Paul Grobstein's picture

"obesity" and health policy

Yeah, I too am a little taken aback.  "Obesity" is certainly a function of, among other things, the sort of food one eats.  But it is also a function of lots of other things, including genetics. And there is certainly a "demonstrable" link between "obesity" and various health conditions, diabetes included.  But that's a statistical link, not one that holds for every individual.  A policy of the kind described strikes me as unwise at best and, at worst, oppressive of individuals, whether "discriminatory" or not.  For more along these lines, see Heaver Americans Push Back on Health Debate.  

ceebee's picture

Unreal. The

Unreal. The rules/requirements should be for everyone. Not for a specific class or target. That's discrimination.

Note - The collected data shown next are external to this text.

/-! ### The ways a command ends -/

/-- Every way a command ends, with the state it leaves. -/
inductive Ends (s : State) : Instr → State → Prop
  /-- A fault before any state is written (60_exceptions.md R288(a)). -/
  | early (i : Instr) (r : Raised)
      (h : r.code ∈ [FaultName.illegalCommand, .unboundTable, .unsupportedPrecision, .badDqt, .badDht] ∨
        (r.code = .addrRange ∧ checkedRows i s ≠ [])) : Ends s i (faultEntry r s)
  /-- BAD_CODE_LENGTHS (60_exceptions.md R288(b)). -/
  | codeLengths (r : Raised) (h : r.code = .badCodeLengths) (hh : highNibble (s.mem.read (argNat s 0)) ≤ 1)
      (hl : lowNibble (s.mem.read (argNat s 0)) ≤ 3) :
      Ends s .loadDht
        (slotFault r (recordSlot (highNibble (s.mem.read (argNat s 0))) (lowNibble (s.mem.read (argNat s 0)))) s)
  /-- A stream or Huffman fault (60_exceptions.md R288(c)). -/
  | stream (i : Instr) (r : Raised) (h : StreamCode r) (hs : usesStream i = true)
      (hb : ∀ dc ac q c, i ≠ .decodeBlock dc ac q c) : Ends s i (streamFault r s)
  /-- A stream fault of END_MCU at a restart point (44_scan.md R221, 60_exceptions.md R288(c)). -/
  | restartPoint (r : Raised) (h : StreamCode r) (hz : countDown s.todo = 0) : Ends s .endMcu (restartFault r s)
  /-- A stream or Huffman fault of DECODE_BLOCK (60_exceptions.md R288(c)). -/
  | block (dc ac q c : Fin 4) (r : Raised) (h : StreamCode r) : Ends s (.decodeBlock dc ac q c) (blockFault r c s)
  /-- A completion that changes RESULT alone. -/
  | result (i : Instr) (v : Word) : Ends s i (complete v s)
  /-- LOAD_DQT installs a slot. -/
  | dqt (q : Vector Byte 64) (hl : lowNibble (s.mem.read (argNat s 0)) ≤ 3) :
      Ends s .loadDqt (complete 65 { s with qt := s.qt.set (Fin.ofNat 4 (lowNibble (s.mem.read (argNat s 0)))) (some q) })
  /-- LOAD_DHT installs a table that the builder built. -/
  | dht (v : Word) (t : HuffTable) (hb : Built t) (hh : highNibble (s.mem.read (argNat s 0)) ≤ 1)
      (hl : lowNibble (s.mem.read (argNat s 0)) ≤ 3) :
      Ends s .loadDht
        (complete v
          { s with
            ht := s.ht.set (recordSlot (highNibble (s.mem.read (argNat s 0))) (lowNibble (s.mem.read (argNat s 0))))
              (some t) })
  /-- START_SCAN arms. -/
  | arm : Ends s .startScan (complete 0 { rearm s.cur s with scanEnd := false })
  /-- A command on the reader moves the cursor. -/
  | cursor (i : Instr) (v : Word) (c : Cursor) (hs : usesStream i = true) (hn : s.cur.nomore = true → c.nomore = true)
      (hc : CursorOk s.cur → SlotsBuilt s → CursorOk c) : Ends s i (complete v { s with cur := c })
  /-- DECODE_BLOCK decodes a block. -/
  | decoded (dc ac q c : Fin 4) (v : Word) (cur : Cursor) (pred : Word) (coef : Vector Word 64)
      (hn : s.cur.nomore = true → cur.nomore = true) (hc : CursorOk s.cur → SlotsBuilt s → CursorOk cur) :
      Ends s (.decodeBlock dc ac q c) (complete v { s with cur := cur, dcpred := s.dcpred.set c pred, coef := coef })
  /-- END_MCU counts down. -/
  | count (todo : BitVec 16) : Ends s .endMcu (complete 0 { s with todo := todo })
  /-- END_MCU takes a restart. -/
  | restart (c : Cursor) (hp : s.cur.nomore = true → c.bsPtr = s.cur.bsPtr) : Ends s .endMcu (complete 1 (rearm c s))
  /-- END_MCU ends the scan. -/
  | scanEnd (c : Cursor) (hn : s.cur.nomore = true → c.nomore = true) (hc : CursorOk s.cur → CursorOk c)
      (todo : BitVec 16) : Ends s .endMcu (complete 2 { s with cur := c, todo := todo, scanEnd := true })
  /-- A command stores to the addresses of its write footprint, and, if it is IDCT, leaves V any value. -/
  | stored (i : Instr) (reads : List Rows) (dest : Rows) (ws : List (Nat × Byte))
      (hf : writerFootprint i s = some (reads, dest)) (hi : i ≠ .idct)
      (hin : ∀ a ∈ dest.addresses, a < s.config.memSize) (hw : ∀ w ∈ ws, w.1 ∈ dest.addresses) :
      Ends s i (complete 0 (storeRows reads dest ws s))
  /-- IDCT stores, and leaves V any value. -/
  | storedIdct (ws : List (Nat × Byte)) (hin : ∀ a ∈ (idctRows s).addresses, a < s.config.memSize)
      (hw : ∀ w ∈ ws, w.1 ∈ (idctRows s).addresses) :
      Ends s .idct (complete 0 (freeIdctBuffer (storeRows [] (idctRows s) ws s)))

Schools in general are just a joke and a waste of money. Schools are nothing but broken promises and dreams. They teach people nothing of real value. The only thing schools teach is how to be subservient under a "one world government". No free thinking, no creativity, no independence in schools.

Better off using the internet for learning and education. You learn a lot more than being inside the box. A degree/diploma is nothing but a piece of paper.